Today marks three weeks since I had my transplant. In a lot of ways I am better than expected. I am trying to slowly take myself off pain pills. The incision pain has decreased a lot over the last week, but with my headaches, it is hard to take nothing.
The hardest part for me right now is that I am tired of excepting help. I still can't lift more than 10 pounds and I can not drive. So, there is a lot I can't do. My father was admitted into the hospital for an infection and is not expected to get home for a couple of days. This means Mom is helping Dad and not going to be around. This wouldn't be as tough, but Chris is off to the PGA offices in Florida next week for some testing. So I am going to be struggling alone. Mom has told me not to panic as she will find a way to keep me from being alone and stranded, but I know that taking care of me and Dad will be overwhelming for her.
I never expected to be so dependant on Chris. I was so independent when we met. Being sick is really teaching me to accept help and lean on Chris in a way I never knew I could. I am just so glad he is so patient with me. I will miss him greatly last week.
Sarah is doing great.
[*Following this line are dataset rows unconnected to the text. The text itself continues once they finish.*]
-- ==== Sys2Proof/Machine/Operands.lean ====
section
/-! DEFINITION. Every operand form of a command: the target selector (R409, R410), the parameter words (R415), the
buffer (R377, R413, R414), and what each opcode accepts. -/

namespace Sys2Proof.Machine

/-! ## Selectors -/

/-- What an opcode's selector must be (R413). -/
inductive SelKind where
  | module_
  | chans
  | oneChan
  | flasks
  | oneFlask
  | port
  | slot
  deriving DecidableEq, Repr

/-- `KIND`, `FIRST` and `COUNT` of a selector (R409). -/
def selKind (w : Word) : Nat := bits w 28 4
def selFirst (w : Word) : Nat := if selKind w = 1 then bits w 16 10 else bits w 16 6
def selCount (w : Word) : Nat := if selKind w = 1 then bits w 0 11 else bits w 0 7
/-- Tie-link port or slot of a selector. -/
def selPort (w : Word) : Nat := bits w 16 3
def selSlot (w : Word) : Nat := bits w 16 4

/-- Bits a selector layout names (R409). -/
def selMask : Nat → Nat
  | 0 => 0xF0000000
  | 1 => 0xF3FF07FF
  | 2 => 0xF03F007F
  | 3 => 0xF0030000
  | 4 => 0xF0070000
  | 5 => 0xF00F0000
  | _ => 0

/-- The layout is whole: no bit outside it, `COUNT` not 0, and the kind one the opcode accepts (R410 check 1). A range that
leaves the part is the second check's. -/
def selForm (k : SelKind) (w : Word) : Bool :=
  decide (selKind w ≤ 5) && ((w &&& ~~~(BitVec.ofNat 32 (selMask (selKind w)))) == 0) &&
  (match k with
   | .module_ => selKind w == 0
   | .chans => selKind w == 1 && decide (1 ≤ selCount w)
   | .oneChan => selKind w == 1 && decide (1 ≤ selCount w)
   | .flasks => selKind w == 2 && decide (1 ≤ selCount w)
   | .oneFlask => selKind w == 2 && decide (1 ≤ selCount w)
   | .port => selKind w == 4
   | .slot => selKind w == 5)

/-- The channels or flasks a selector covers. -/
def selRange (w : Word) : List Nat := (List.range (selCount w)).map (fun i => selFirst w + i)

/-- The range ends within the part (R410 check 2, R6). -/
def selInPart (p : Part) (w : Word) : Bool :=
  if selKind w = 1 then decide (selFirst w + selCount w ≤ p.channels)
  else if selKind w = 2 then decide (selFirst w + selCount w ≤ p.flasks)
  else true

/-- Regions a selector covers. -/
def selRegions (w : Word) : List Nat :=
  if selKind w = 1 then (List.range 4).filter (fun k => decide (selFirst w < 256 * (k + 1)) && decide (256 * k < selFirst w + selCount w))
  else if selKind w = 2 then (List.range 4).filter (fun k => decide (selFirst w < 16 * (k + 1)) && decide (16 * k < selFirst w + selCount w))
  else []

/-- An opcode that names one channel or one flask has `COUNT` = 1 (R413). -/
def selOne (k : SelKind) (w : Word) : Bool := (k != .oneChan && k != .oneFlask) || selCount w == 1

/-- The selector check: the three checks of R410 in their order, then the `COUNT` = 1 that R413 asks of an opcode with one target,
which is none of the three (DESIGN CHOICE, log 86): 0 or the status of the first failing check. -/
def selCheck (s : State) (k : SelKind) (w : Word) : Nat :=
  if !selForm k w then stINVALID_FIELD
  else if !selInPart s.part w then stOUT_OF_RANGE
  else if (selRegions w).any (fun r => !online s r) then stREGION_OFFLINE
  else if !selOne k w then stINVALID_FIELD
  else stSUCCESS

/-! ## Opcodes -/

/-- The buffer an opcode takes (R413): none, a source of `lo` to `hi` bytes in steps of `step`, or a result whose
length must be `exact` bytes, or any length. -/
inductive BufKind where
  | none
  | source (lo hi step : Nat)
  | result (exact : Option Nat)
  /-- CHAN_READ: 128 bytes for each channel selected. -/
  | perChan
  deriving DecidableEq, Repr

/-- What the opcode table says of an opcode (R413, R415): selector, write effects, buffer, the named bits of
`PARAM0` to `PARAM7`, and whether a reset of the host interface lets it stop at once (safe point "At once"). -/
structure OpInfo where
  sel : SelKind
  writes : Bool
  buf : BufKind
  params : List Nat
  atOnce : Bool
  deriving DecidableEq, Repr

/-- The opcode table of R413 with the parameter fields of R415; none for an undefined opcode. -/
def opInfo : Nat → Option OpInfo
  | 0x00 => some ⟨.module_, false, .none, [], true⟩
  | 0x01 => some ⟨.module_, false, .result none, [], true⟩
  | 0x02 => some ⟨.module_, false, .none, [], true⟩
  | 0x03 => some ⟨.module_, true, .none, [0x3F], true⟩
  | 0x04 => some ⟨.flasks, true, .none, [0xBFFF03FF, 0xFFFF], false⟩
  | 0x10 => some ⟨.chans, true, .none,
      [0x8F000007, 0xFFFFFFFF, 0xFFFFFFFF, 0xFFFFFFFF, 0xFFFF00FF, 0xFFFFFFFF, 0xFFFFFFFF, 0xFFFF], false⟩
  | 0x11 => some ⟨.chans, true, .none, [0xFFFFFFFF, 0xFFFFFFFF, 0xFFFFFFFF, 0xFFFFFFFF], false⟩
  | 0x12 => some ⟨.chans, true, .none, [0x3], false⟩
  | 0x13 => some ⟨.chans, false, .perChan, [], true⟩
  | 0x14 => some ⟨.flasks, true, .none, [0xFFFCFF80, 0xFF], false⟩
  | 0x15 => some ⟨.flasks, true, .none, [0x1], false⟩
  | 0x16 => some ⟨.oneChan, true, .none, [0x3], false⟩
  | 0x17 => some ⟨.chans, true, .none, [0xFFFFFFFF, 0xFFFFFFFF, 0xFFFFFFFF, 0xFFFFFFFF], false⟩
  | 0x18 => some ⟨.chans, true, .none, [0x00FF001F, 0xFFFFFFFF, 0xFFFFFFFF], false⟩
  | 0x19 => some ⟨.oneChan, true, .none, [], false⟩
  | 0x1A => some ⟨.oneChan, false, .result none, [0x1FFFF, 0xFF, 0x3, 0xFFFFFFFF, 0xFFFFFFFF, 0xFFFF], true⟩
  | 0x20 => some ⟨.slot, true, .source 256 256 1, [], false⟩
  | 0x21 => some ⟨.slot, true, .source 1024 1024 1, [], false⟩
  | 0x28 => some ⟨.module_, true, .source 160 160 1, [], false⟩
  | 0x29 => some ⟨.module_, false, .result (some 12352), [], true⟩
  | 0x2A => some ⟨.chans, true, .none, [0x1], false⟩
  | 0x2B => some ⟨.flasks, true, .none, [0x3, 0xFFFFFF], false⟩
  | 0x30 => some ⟨.module_, true, .source 64 64 1, [0x00FFFFFF, 0x10F], false⟩
  | 0x31 => some ⟨.module_, true, .none, [], false⟩
  | 0x32 => some ⟨.module_, true, .none, [], false⟩
  | 0x38 => some ⟨.port, true, .none,
      [0xFFFFFFFF, 0xFFFFFFFF, 0xFFFFFFFF, 0xFFFFFFFF, 0xFFFFFFFF, 0xFFFFFFFF, 0x7], false⟩
  | 0x39 => some ⟨.port, true, .none, [0xFFFFFFFF], true⟩
  | 0x3A => some ⟨.port, true, .none, [0x103, 0xFFFFFFFF], false⟩
  | 0x3B => some ⟨.port, true, .source 4 48 4, [], false⟩
  | 0x3C => some ⟨.port, true, .none, [], false⟩
  | 0x3D => some ⟨.port, true, .none, [], false⟩
  | 0x3E => some ⟨.port, true, .source 1 256 1, [], false⟩
  | 0x40 => some ⟨.module_, true, .none, [0xF0F, 0xFFFF, 0xFFFFFFFF], true⟩
  | 0x41 => some ⟨.module_, false, .result none, [0xFFFFFFFF, 0xFFFF, 0x1], true⟩
  | 0x42 => some ⟨.module_, true, .none, [0x1], false⟩
  | 0x48 => some ⟨.module_, true, .source 4096 1048576 4096, [0xFFFFFFFF, 0xFFFFFFFF], false⟩
  | 0x49 => some ⟨.module_, true, .none, [], false⟩
  | 0x4A => some ⟨.module_, true, .none, [], false⟩
  | 0x4B => some ⟨.module_, true, .source 8192 4194304 1, [], false⟩
  | 0x4C => some ⟨.module_, false, .result (some 256), [], true⟩
  | 0x50 => some ⟨.module_, false, .result (some 512), [], true⟩
  | 0x51 => some ⟨.module_, true, .none, [0xFFFF], false⟩
  | 0x52 => some ⟨.oneFlask, true, .none, [0x1FF, 0xF], false⟩
  | _ => none

/-- The low two bits of a word. -/
def low2 (w : Word) : Nat := w.toNat % 4

/-- Parameters lie in their fields' ranges (R415). -/
def rangeOk (x : Tag) : Bool :=
  match x.opcode with
  | 0x1A => decide (1 ≤ (x.param 0).toNat) && decide ((x.param 0).toNat ≤ 65536)
  | 0x2B => low2 (x.param 0) == 1 || low2 (x.param 0) == 2
  | 0x38 => decide ((x.param 6).toNat ≤ 6)
  | 0x39 => (bits (x.param 0) 16 16 == 0 && bits (x.param 0) 0 16 == 0) ||
      (decide (4000 ≤ bits (x.param 0) 16 16) && decide (bits (x.param 0) 16 16 ≤ 6000) &&
       decide (bits (x.param 0) 0 16 ≤ 25000))
  | 0x3A => decide (low2 (x.param 0) ≤ 2)
  | 0x40 => decide (1 ≤ bits (x.param 0) 0 4) && decide (bits (x.param 0) 0 4 ≤ 5) &&
      decide (1 ≤ bits (x.param 0) 8 4) && decide (bits (x.param 0) 8 4 ≤ 3)
  | 0x41 => decide (bits (x.param 1) 0 16 ≤ 32768)
  | 0x48 => (x.param 0).toNat % 4096 == 0
  | 0x52 => decide (bits (x.param 0) 0 8 ≤ 0x0C)
  | _ => true

/-- Every bit of every parameter word that the opcode does not name is 0 (R415). -/
def paramsOk (i : OpInfo) (x : Tag) : Bool :=
  (List.range 8).all (fun j => (x.param j &&& ~~~(BitVec.ofNat 32 (i.params.getD j 0))) == 0)

/-- `SGL`, `BUF` and `BUF_LEN` of a descriptor. -/
def Tag.isSgl (x : Tag) : Bool := (x.word 0).getLsbD 10
def Tag.bufLen (x : Tag) : Nat := (x.word 12).toNat
/-- The descriptor carries a buffer. -/
def Tag.hasBuf (x : Tag) : Bool := x.isSgl || x.word 10 != 0 || x.word 11 != 0 || x.word 12 != 0

/-- Length in bytes of a buffer, contiguous or scattered. -/
def bufBytes (isSgl : Bool) (len : Nat) (sgl : List (Nat × Nat × Word)) : Nat :=
  if isSgl then (sgl.map (fun e => e.2.1)).sum else len

/-- A scatter list keeps R377. -/
def sglOk (l : List (Nat × Nat × Word)) : Bool :=
  l.all (fun e => e.1 % 4 == 0 && e.2.1 != 0 && e.2.1 % 4 == 0 && e.2.2 == 0)

/-- Reserved bits of a descriptor are 0 and `BUF_LEN` of a scatter list is 1 to 256 (R375, R376). -/
def descOk (x : Tag) : Bool :=
  bits (x.word 0) 12 4 == 0 && x.word 13 == 0 && x.word 14 == 0 &&
  (!x.isSgl || (decide (1 ≤ x.bufLen) && decide (x.bufLen ≤ 256)))

/-- The buffer check of R413 and R414: 0 or a status. -/
def bufCheck (i : OpInfo) (x : Tag) : Nat :=
  let n := bufBytes x.isSgl x.bufLen x.sgl
  match i.buf with
  | .none => if x.hasBuf then stINVALID_FIELD else stSUCCESS
  | .source lo hi step =>
    if !x.hasBuf then stINVALID_FIELD
    else if !sglOk x.sgl then stINVALID_BUFFER
    else if decide (lo ≤ n) && decide (n ≤ hi) && n % step == 0 then stSUCCESS else stINVALID_BUFFER
  | .result none =>
    if !x.hasBuf then stINVALID_FIELD else if !sglOk x.sgl || n == 0 then stINVALID_BUFFER else stSUCCESS
  | .result (some m) =>
    if !x.hasBuf then stINVALID_FIELD else if !sglOk x.sgl || n != m then stINVALID_BUFFER else stSUCCESS
  | .perChan =>
    if !x.hasBuf then stINVALID_FIELD
    else if !sglOk x.sgl || n != 128 * selCount (x.word 1) then stINVALID_BUFFER else stSUCCESS

/-- Every check made before a command is started: descriptor, selector, parameters, buffer; 0 or a status
(R376, R410, R414, R415). -/
def startCheck (s : State) (x : Tag) : Nat :=
  match opInfo x.opcode with
  | none => stINVALID_FIELD
  | some i =>
    if !descOk x then stINVALID_FIELD
    else if selCheck s i.sel (x.word 1) != 0 then selCheck s i.sel (x.word 1)
    else if !paramsOk i x || !rangeOk x then stINVALID_FIELD
    else bufCheck i x

/-! ## Targets (R391) -/

/-- The targets of a command as a half-open interval of numbers: channels by number, other objects above them. -/
def targets (x : Tag) : Nat × Nat :=
  let w := x.word 1
  match selKind w with
  | 1 => (selFirst w, selFirst w + selCount w)
  | 2 => (16 * selFirst w, 16 * (selFirst w + selCount w))
  | 4 => (3000 + selPort w, 3001 + selPort w)
  | 5 => (4000 + 100 * x.opcode + selSlot w, 4001 + 100 * x.opcode + selSlot w)
  | _ =>
    let o := if x.opcode = 0x28 then 1 else if x.opcode / 16 = 3 then 2 else if x.opcode = 0x40 ∨ x.opcode = 0x42 then 3
      else if x.opcode = 0x48 ∨ x.opcode = 0x49 ∨ x.opcode = 0x4A then 4 else if x.opcode = 0x4B then 5
      else if x.opcode = 0x51 then 6 else 7
    (10000 + o, 10001 + o)

/-- Two commands share a target. -/
def shareTarget (x y : Tag) : Bool := decide ((targets x).1 < (targets y).2) && decide ((targets y).1 < (targets x).2)

/-- The command has write effects (R413). -/
def writesState (x : Tag) : Bool := match opInfo x.opcode with | some i => i.writes | none => false

/-- No command with write effects on a shared target was started before and is still to apply: of two that apply at one loop tick the
later-started comes last (R393). -/
def startedFirst (s : State) (x : Tag) : Bool :=
  !writesState x || !s.hi.tags.any (fun e => match e.2 with
    | some y => y.state == .started && decide (y.startNo < x.startNo) && writesState y && shareTarget y x
    | none => false)

/-- The tag `t` when it holds a started command of an opcode whose turn it is to apply. -/
def startedAs (s : State) (t op : Nat) : Option Tag :=
  match getTag s t with
  | some x => if x.state = .started ∧ x.opcode = op ∧ startedFirst s x = true then some x else none
  | none => none

end Sys2Proof.Machine
end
She is learning to do little walks and even some very light weightlifting. By light, I mean 3 pound weights. Her and I are both very cautious as to not tear our internal stitches. I learned that lesson the hard way my last surgery when I didn't listen and tore my stitches and ended up with a surgical hernia. Now I know better. I always have to learn things the hard way. :)
Thanks again for all the support. The meals that come 3x a week are a life savor. Not having to worry about dinner or large grocery shopping is extremely helpful to me. The food has been amazing. I love to cook, and cant wait to be healthy enough to do so, but I definitely have some new recipes to try.
Had a blood test this morning to test my anti-rejection levels. I will let all know if there is any news.